Monday, May 12, 2008

Why Trading In Your Gas Guzzler May Not Make Sense

By Chris Haak


Every time high gas prices are in the news, reporters inevitably find stories of people who are aghast at the prospect of paying $75 or $100+ to fill up the tank of their SUV or pickup every few days and want to trade their expensive, comfortable SUV in on a compact fuel miser that's half the size with double the fuel economy. My favorite, however, was the guy with the Dodge Ram SRT-10 (which has a 500-horsepower V10 right out of a Dodge Viper) complaining about fuel costs. While trading down to reduce fuel costs like this may make economic sense when you run the numbers in some situations, many of the anecdotes cited in the popular media are not financially prudent at all. My service to you is to point out one obvious truth: you can buy a heck of a lot of gas for $5,000, even at $4.00 per gallon.

Of course, high fuel prices pinch everyone, but folks who bought large, thirsty vehicles for image or convenience reasons rather than out of necessity for their family or business needs are mainly the ones who complain the loudest about how they want to trade in their Armada on something smaller. Of course, there is much more to the cost of owning and operating a vehicle than just fuel costs. Monthly payments, sales tax (in some states) maintenance, repairs, registration, and depreciation are other big-ticket items that car owners have to contend with. Paying attention to only fuel costs is doing yourself a disservice.

Let's take a few hypothetical examples of when it would and would not be cost-effective to trade down to a smaller vehicle. For the sake of simplicity, I'll even ignore registration, sales tax, maintenance, and repairs and focus solely on the purchase price, depreciation, and fuel costs for 15,000 miles at $4.00 per gallon based on the EPA-estimated combined fuel economy using the downward-adjusted 2008-equivalent figures.

For example, let's assume that someone bought a 2007 Chevy Trailblazer LS 4x4 a year ago for $28,000. According to Edmunds, this truck is worth about $16,000 today, one year into a five year loan.

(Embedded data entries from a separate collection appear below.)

-- ==== Sys2Proof/Laws/KeepsFlows.lean ====
section
/-! SUPPORT. Every operation of Machine/Flows.lean keeps the anchor (Laws/Keeps.lean). -/

namespace Sys2Proof.Machine

variable {α : Type} {p : Anchor → α} {s0 s : State}

theorem setFab_keeps (h : Keeps p s0 s) (f : Fabric) (h1 : f.routes = s.fab.routes) : Keeps p s0 (setFab s f) := by
  unfold setFab
  simpa only [Keeps.upd_iff, h1] using h

theorem putFlow_keeps (h : Keeps p s0 s) (f : OutFlow) : Keeps p s0 (putFlow s f) := by
  unfold putFlow
  try dsimp only
  repeat' (
    first
      | with_reducible exact h | with_reducible rfl | with_reducible apply setFab_keeps
      | (with_reducible apply foldl_keeps; intro _ _ h) | with_reducible apply Keeps.ite | split | rfl | dsimp only)

theorem sendPiece_keeps (h : Keeps p s0 s) (part : Nat) (chan : Nat) (dst : Nat) (transfer : Nat) (t : Nat) (fence :
    Bool) (x : Piece) : Keeps p s0 (sendPiece part chan dst transfer t fence s x) := by
  unfold sendPiece
  try dsimp only
  repeat' (
    first
      | with_reducible exact h | with_reducible rfl | with_reducible apply putFlow_keeps
      | with_reducible apply sendOwn_keeps | (with_reducible apply foldl_keeps; intro _ _ h)
      | with_reducible apply Keeps.ite | split | dsimp only)

theorem forgetTag_keeps (h : Keeps p s0 s) (g : Nat) : Keeps p s0 (forgetTag s g) := by
  unfold forgetTag
  try dsimp only
  repeat' (
    first
      | with_reducible exact h | with_reducible rfl | (with_reducible apply foldl_keeps; intro _ _ h)
      | simp only [Keeps.upd_iff] | with_reducible apply Keeps.ite | split | dsimp only)

theorem stagePieces_keeps (h : Keeps p s0 s) (tr : Transfer) (t : Nat) (l : List Piece) :
    Keeps p s0 (stagePieces tr t l s).1 := by
  induction l generalizing s with
  | nil => exact h
  | cons x l ih =>
    unfold stagePieces
    dsimp only
    split
    · exact ih (sendPiece_keeps h _ _ _ _ _ _ _)
    · exact h

theorem setWaiting_keeps (h : Keeps p s0 s) (tr : Transfer) (l : List Piece) : Keeps p s0 (setWaiting s tr l) := by
  unfold setWaiting
  try dsimp only
  repeat' (
    first
      | with_reducible exact h | with_reducible rfl | with_reducible apply setFab_keeps
      | (with_reducible apply foldl_keeps; intro _ _ h) | with_reducible apply Keeps.ite | split | rfl | dsimp only)

theorem fillStage_keeps (h : Keeps p s0 s) (t : Nat) : Keeps p s0 (fillStage s t) := by
  unfold fillStage
  try dsimp only
  repeat' (
    first
      | with_reducible exact h | with_reducible rfl | with_reducible apply stagePieces_keeps
      | with_reducible apply setWaiting_keeps | (with_reducible apply foldl_keeps; intro _ _ h)
      | (with_reducible apply foldl_fst_keeps; intro _ _ h) | (with_reducible apply foldl_snd_keeps; intro _ _ h)
      | with_reducible apply Keeps.ite | split | dsimp only)

theorem startTransfer_keeps (h : Keeps p s0 s) (part : Nat) (chan : Nat) (dst : Nat) (order : Nat) (staged : Bool)
    (pieces : List Piece) (t : Nat) : Keeps p s0 (startTransfer s part chan dst order staged pieces t) := by
  unfold startTransfer
  try dsimp only
  repeat' (
    first
      | with_reducible exact h | with_reducible rfl | with_reducible apply forgetTag_keeps
      | with_reducible apply setFab_keeps | with_reducible apply fillStage_keeps
      | with_reducible apply sendPiece_keeps | (with_reducible apply foldl_keeps; intro _ _ h)
      | with_reducible apply Keeps.ite | split | rfl | dsimp only)

theorem endTransfer_keeps (h : Keeps p s0 s) (tr : Transfer) (st : Status) (d : Nat) : Keeps p s0 (endTransfer s tr st
    d) := by
  unfold endTransfer
  try dsimp only
  repeat' (
    first
      | with_reducible exact h | with_reducible rfl | with_reducible apply setFab_keeps
      | (with_reducible apply foldl_keeps; intro _ _ h) | with_reducible apply Keeps.ite | split | rfl | dsimp only)

theorem resendOne_keeps (h : Keeps p s0 s) (f : OutFlow) (t : Nat) (u : Sent) : Keeps p s0 (resendOne f t s u) := by
  unfold resendOne
  try dsimp only
  repeat' (
    first
      | with_reducible exact h | with_reducible rfl | with_reducible apply sendOwn_keeps
      | with_reducible apply bump_keeps | (with_reducible apply foldl_keeps; intro _ _ h)
      | with_reducible apply Keeps.ite | split | dsimp only)

theorem resendFlow_keeps (h : Keeps p s0 s) (f : OutFlow) (t : Nat) : Keeps p s0 (resendFlow s f t) := by
  unfold resendFlow
  try dsimp only
  repeat' (
    first
      | with_reducible exact h | with_reducible rfl | with_reducible apply resendOne_keeps
      | (with_reducible apply foldl_keeps; intro _ _ h) | with_reducible apply Keeps.ite | split | dsimp only)

theorem renewVias_keeps (h : Keeps p s0 s) : Keeps p s0 (renewVias s) := by
  unfold renewVias
  try dsimp only
  repeat' (
    first
      | with_reducible exact h | with_reducible rfl | with_reducible apply setFab_keeps
      | (with_reducible apply foldl_keeps; intro _ _ h) | with_reducible apply Keeps.ite | split | rfl | dsimp only)

theorem ackFlow_keeps (h : Keeps p s0 s) (part : Nat) (chan : Nat) (dst : Nat) (next : Nat) : Keeps p s0 (ackFlow s
    part chan dst next) := by
  unfold ackFlow
  try dsimp only
  repeat' (
    first
      | with_reducible exact h | with_reducible rfl | with_reducible apply putFlow_keeps
      | with_reducible apply endTransfer_keeps | (with_reducible apply foldl_keeps; intro _ _ h)
      | with_reducible apply Keeps.ite | split | dsimp only)

theorem flowTimeout_keeps (h : Keeps p s0 s) (f : OutFlow) (t : Nat) : Keeps p s0 (flowTimeout s f t) := by
  unfold flowTimeout
  try dsimp only
  repeat' (
    first
      | with_reducible exact h | with_reducible rfl | with_reducible apply countConseq_keeps
      | with_reducible apply putFlow_keeps | with_reducible apply raise_keeps
      | with_reducible apply endTransfer_keeps | with_reducible apply noteTimeout_keeps
      | with_reducible apply resendFlow_keeps | (with_reducible apply foldl_keeps; intro _ _ h)
      | with_reducible apply Keeps.ite | split | dsimp only)

theorem severModule_keeps (h : Keeps p s0 s) (t : Nat) : Keeps p s0 (severModule s t) := by
  unfold severModule
  try dsimp only
  repeat' (
    first
      | with_reducible exact h | with_reducible rfl | with_reducible apply finishItem_keeps
      | (with_reducible apply foldl_keeps; intro _ _ h) | simp only [Keeps.upd_iff] | with_reducible apply Keeps.ite
      | split | dsimp only)

theorem dropUnreachable_keeps (h : Keeps p s0 s) : Keeps p s0 (dropUnreachable s) := by
  unfold dropUnreachable
  try dsimp only
  repeat' (
    first
      | with_reducible exact h | with_reducible rfl | with_reducible apply endTransfer_keeps
      | (with_reducible apply foldl_keeps; intro _ _ h) | with_reducible apply Keeps.ite | split | dsimp only)

theorem dropVia_keeps (h : Keeps p s0 s) (m : Nat) : Keeps p s0 (dropVia s m) := by
  unfold dropVia
  try dsimp only
  repeat' (
    first
      | with_reducible exact h | with_reducible rfl | with_reducible apply setFab_keeps
      | (with_reducible apply foldl_keeps; intro _ _ h) | with_reducible apply Keeps.ite | split | rfl | dsimp only)

theorem moduleDown_keeps (h : Keeps p s0 s) (m : Nat) (from_ : Option Nat) (t : Nat) : Keeps p s0 (moduleDown s m
    from_ t) := by
  unfold moduleDown
  try dsimp only
  repeat' (
    first
      | with_reducible exact h | with_reducible rfl | with_reducible apply setFab_keeps
      | with_reducible apply flood_keeps | with_reducible apply raise_keeps | with_reducible apply bump_keeps
      | with_reducible apply severModule_keeps | with_reducible apply switchTree_keeps
      | with_reducible apply dropUnreachable_keeps | with_reducible apply dropVia_keeps
      | (with_reducible apply foldl_keeps; intro _ _ h) | with_reducible apply Keeps.ite | split | rfl | dsimp only)

theorem checkNeighbour_keeps (h : Keeps p s0 s) (n : Nat) (lost : Bool) (t : Nat) : Keeps p s0 (checkNeighbour s n
    lost t) := by
  unfold checkNeighbour
  try dsimp only
  repeat' (
    first
      | with_reducible exact h | with_reducible rfl | with_reducible apply dropUnreachable_keeps
      | with_reducible apply moduleDown_keeps | (with_reducible apply foldl_keeps; intro _ _ h)
      | with_reducible apply Keeps.ite | split | dsimp only)

theorem ageLedger_keeps (h : Keeps p s0 s) : Keeps p s0 (ageLedger s) := by
  unfold ageLedger
  try dsimp only
  repeat' (
    first
      | with_reducible exact h | with_reducible rfl | (with_reducible apply foldl_keeps; intro _ _ h)
      | simp only [Keeps.upd_iff] | with_reducible apply Keeps.ite | split | dsimp only)

theorem closeTag_keeps (h : Keeps p s0 s) (tag : Nat) : Keeps p s0 (closeTag s tag) := by
  unfold closeTag
  try dsimp only
  repeat' (
    first
      | with_reducible exact h | with_reducible rfl | (with_reducible apply foldl_keeps; intro _ _ h)
      | simp only [Keeps.upd_iff] | with_reducible apply Keeps.ite | split | dsimp only)

theorem lateFault_keeps (h : Keeps p s0 s) (tag : Nat) (t : Nat) : Keeps p s0 (lateFault s tag t) := by
  unfold lateFault
  try dsimp only
  repeat' (
    first
      | with_reducible exact h | with_reducible rfl | with_reducible apply countConseq_keeps
      | with_reducible apply wr_keeps | (with_reducible apply foldl_keeps; intro _ _ h)
      | with_reducible apply Keeps.ite | split | dsimp only)

theorem faultOwn_keeps (h : Keeps p s0 s) (ptype : Nat) (tag : Nat) (t : Nat) : Keeps p s0 (faultOwn s ptype tag t) :=
    by
  unfold faultOwn
  try dsimp only
  repeat' (
    first
      | with_reducible exact h | with_reducible rfl | with_reducible apply resendFlow_keeps
      | with_reducible apply putFlow_keeps | with_reducible apply finishItem_keeps
      | with_reducible apply closeTag_keeps | (with_reducible apply foldl_keeps; intro _ _ h)
      | with_reducible apply Keeps.ite | split | dsimp only)

theorem logFault_keeps (h : Keeps p s0 s) (port : Nat) (tag : Nat) (rx : Bool) : Keeps p s0 (logFault s port tag rx)
    := by
  unfold logFault
  try dsimp only
  repeat' (
    first
      | with_reducible exact h | with_reducible rfl | with_reducible apply wr_keeps
      | (with_reducible apply foldl_keeps; intro _ _ h) | with_reducible apply Keeps.ite | split | dsimp only)

theorem faultContribution_keeps (h : Keeps p s0 s) (p_ : Packet) (t : Nat) : Keeps p s0 (faultContribution s p_ t) :=
    by
  unfold faultContribution
  try dsimp only
  repeat' (
    first
      | with_reducible exact h | with_reducible rfl | with_reducible apply sealWhenReady_keeps
      | with_reducible apply loseMember_keeps | (with_reducible apply foldl_keeps; intro _ _ h)
      | with_reducible apply Keeps.ite | split | dsimp only)

theorem reportOp_keeps (h : Keeps p s0 s) (port : Nat) (rx : Bool) (t : Nat) (p_ : Packet) : Keeps p s0 (reportOp port
    rx t s p_) := by
  unfold reportOp
  try dsimp only
  repeat' (
    first
      | with_reducible exact h | with_reducible rfl | with_reducible apply logFault_keeps
      | with_reducible apply bump_keeps | with_reducible apply lateFault_keeps
      | with_reducible apply faultContribution_keeps | with_reducible apply faultOwn_keeps
      | with_reducible apply sendCtl_keeps | (with_reducible apply foldl_keeps; intro _ _ h)
      | simp only [Keeps.upd_iff] | with_reducible apply Keeps.ite | split | dsimp only)

theorem reportPort_keeps (h : Keeps p s0 s) (n : Nat) (replay : List Flit) (rx : Option Packet) (t : Nat) : Keeps p s0
    (reportPort s n replay rx t) := by
  unfold reportPort
  try dsimp only
  repeat' (
    first
      | with_reducible exact h | with_reducible rfl | with_reducible apply reportOp_keeps
      | (with_reducible apply foldl_keeps; intro _ _ h) | with_reducible apply Keeps.ite | split | dsimp only)

end Sys2Proof.Machine
end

Assuming that the buyer put 20% down ($5,600), the original loan balance was $22,400 and the current loan balance is $18,347 (assuming 60 months @ 4.9%). Assuming that the Trailblazer got the EPA-estimated combined mileage of 16 mpg, at $4.00 per gallon and 15,000 miles per year, the annual fuel cost would be $3,750. Over five years, fuel would cost $18,750.

Then let's say the person wants to buy a new Chevy Malibu LS four cylinder for $20,000 and puts 20% ($4,000) down and finance the $12,000 balance. With the same fuel price and miles-per-year assumptions, and at its EPA-estimated combined mileage of 25 mpg, the Malibu's annual fuel cost is $2,400. Over five years, fuel would cost $12,000.

So, forgetting the purchase prices for a moment, the fuel cost difference is $6,750 over five years and $1,350 annually. That is $112.50 per month.

Now, we can't forget that to make up for the Trailblazer's $2,400 in negative equity (trading in the Trailblazer just one year into a five year loan) plus the 20% ($4,000) down for the Malibu means that you'll be shelling out about $6,400 in cash to get out of the 2007 Trailblazer and into the 2008 Malibu, and that's assuming that you move into a lightly-optioned Malibu. If you want more comfort/luxury features, you'll have to step up to a Malibu LT, and that means more cash out. In fact, over five years, the cash difference is negligible. You're also sacrificing the additional space and power that the Trailblazer could provide over the Malibu, not to mention the Trailblazer's superior all-weather capabilities.

Of course, after the five years have passed, the more efficient Malibu will have broken even cost-wise, but until the five year point, the Trailblazer's additional gasoline expenditures would roughly equal the cost to purchase the new Malibu.

There are other caveats associated the above example. Buying a used 2007 Malibu to replace the 2007 Trailblazer instead of a new 2008 model would make the cash outflow to purchase the more efficient vehicle much less. Also, replacing a guzzler with a more efficient car later in the guzzler's loan (not after just one year) would eliminate the negative equity. Of course, if gas prices go beyond $4.00 per gallon, the more efficient vehicle gets more attractive financially. Lastly, replacing a paid-off inefficient vehicle that was about to be replaced anyway with a more efficient one is a prudent financial choice, as well as a more earth- and resource-friendly one.

The bottom line is that buyers are doing themselves a disservice if they do not do some simple arithmetic before spending thousands of dollars to "save" money that may - or may not - actually result in money savings. Even if buyers do the economic analysis, there will still probably be many folks who decide that gas prices are going nowhere but up, and who are tired of the steady drip-drip of money for fuel coming from their wallets, so they take a financial hit to get out of the guzzler and into something more "politically correct."